More than $40 million in claims have been filed against MVT by banks, which were used as investors in an alleged Ponzi scheme conducted by the Evans brothers. Public records show that the brothers stacked multiple commercial real estate development loans on single pieces of property. Loans were obtained through shell companies, using various parcels of land as collateral, when the title to the collateral was often not owned by the business entities obtaining the loans. As the brothers defaulted on loans, banks scrambled for rights to the land and for payment from the insurance company.
Charles Evans Jr. was an approved attorney who wrote title insurance policies for MVT. Alleged illegal activities began in 2003. The shell companies owned properties in Madison, Harrison and DeSoto counties and also in the state of Texas.

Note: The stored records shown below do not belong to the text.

-- ==== Sys2Proof/Syntax.lean ====
section
/-!
DEFINITION. The instructions of the K9 as data: one constructor for each row of the opcode table.
The encoded rows take the operands of their kas forms (R24-R59); the event rows take what the
outside world or an engine supplies to the step.
-/

namespace Sys2Proof

/-- A register specifier (R24): the main, operand and last-result files, z, and the queue registers. -/
inductive Reg where
  | m (i : Fin 32)
  | o (i : Fin 8)
  | l (i : Fin 4)
  | z
  | qmi | qmo | qcs | qnt | qrn | qvs | qsa | qso
deriving DecidableEq, Repr

/-- A capability operand kN: the pair m(2N), m(2N+1) (R25, R98). -/
abbrev Cap := Fin 16

/-- A vector register v0-v31 (R26). -/
abbrev VReg := Fin 32

/-- A mask register vm0-vm7 (R26). -/
abbrev VMask := Fin 8

/-- The scope of a release, an acquire, an atomic or a fence (R31). -/
inductive Scope where
  | cell | die | pkg | sys
deriving DecidableEq, Repr

/-- The fields of a coordinate pointer that CRDGET and CRDSET select (R113). -/
inductive CrdField where
  | die | y | x | rank | window | offset
deriving DecidableEq, Repr

/-- The system registers (R102). -/
inductive SysReg where
  | cellx | celly | celld | rank | gthread | grpmap | vfid | home | gcycle | status
  | cause | epc | tval | upvec | uivec | ax | fillv | spillsz | ovfptr | tdmask | lflags | fstat
  | wdesc5 | wdesc6 | fbvec | meter | mlimit
  | evsel (i : Fin 16) | evc (i : Fin 16)
  | cadence | budget | energy | stallr | occupy | vshare | scopecap | waymask
  | sepc | scause | stval | svec
deriving DecidableEq, Repr

/-- What a host access over PCIe or CXL names (R229, R388-R390): device memory, a slot of a VF's launch window
(R324), a VF's BAR0, the PF's BAR0, or a window of the PF command area. -/
inductive HostTarget where
  | mem (pa : Nat)
  | launch (vf off : Nat)
  | vfBar (vf off : Nat)
  | pfBar (endpoint off : Nat)
deriving DecidableEq, Repr

/-- What a capping decision weighs (R373, R374, R378): the chip's energy in an interval and, for each member node, its own at
cadences 1 to 16, as the estimator predicts them in mJ, and the cadence that the peer of each link of the collective needs. -/
structure CapNeed where
  chip : Nat
  pred : List (List Nat)
  peers : List Nat
deriving DecidableEq, Repr, Inhabited

/-- What the energy of a VF is worked out from over 100 µs (R379): the counts of the events tagged with it and of all events, by
code from 1 on, its slice time and that of its node's VFs, and the node's idle energy in pJ. In the fallback (R378) the counts are those
of the last whole 1 ms, of which a refresh adds a tenth (log 92). -/
structure EnergyUse where
  counts : List Nat
  all : List Nat
  mine : Nat
  total : Nat
  idle : Nat
deriving DecidableEq, Repr, Inhabited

The brothers were first sued in September by MVT. The case is being handled by federal bankruptcy court in Jackson.
No criminal charges have been filed in the case regarding fraudulent activities.
Charles Evans Jr. was arrested on May 26 by U.S. Marshals in the MetroCenter Mall parking lot in Jackson after resisting arrest. He was in possession of a firearm. Bankruptcy Court Judge Neil Olack had issued a warrant for Evans on May 21 after holding him in civil contempt for failure to appear at a hearing and surrender information about his trust account.
Evans is being held in Madison County jail awaiting his next hearing on the felony charges. Law requires that he be indicted within the next 30 days.
A Mississippi Valley Title Insurance attorney said recently that the company believes Evans has access to significant funds.
An FBI agent testified last week in federal district court that although the agency has been investigating the case for almost a year, it still cannot determine whether Evans has significant funds left.
MVT has $30 million set aside for claims reserves, which is not enough to pay the 65 claims made by banks. The company’s parent, Old Republic National Title Insurance Company (ORNT), jointly issued all of the company’s policies. ORNT has several hundred million in claims reserves.
An FBI agent testified in federal district court that the agency has been investigating the case for almost a year but still could not determine whether the brothers have significant funds.
Evans defense attorney, John Collete, has said Evans does not have money.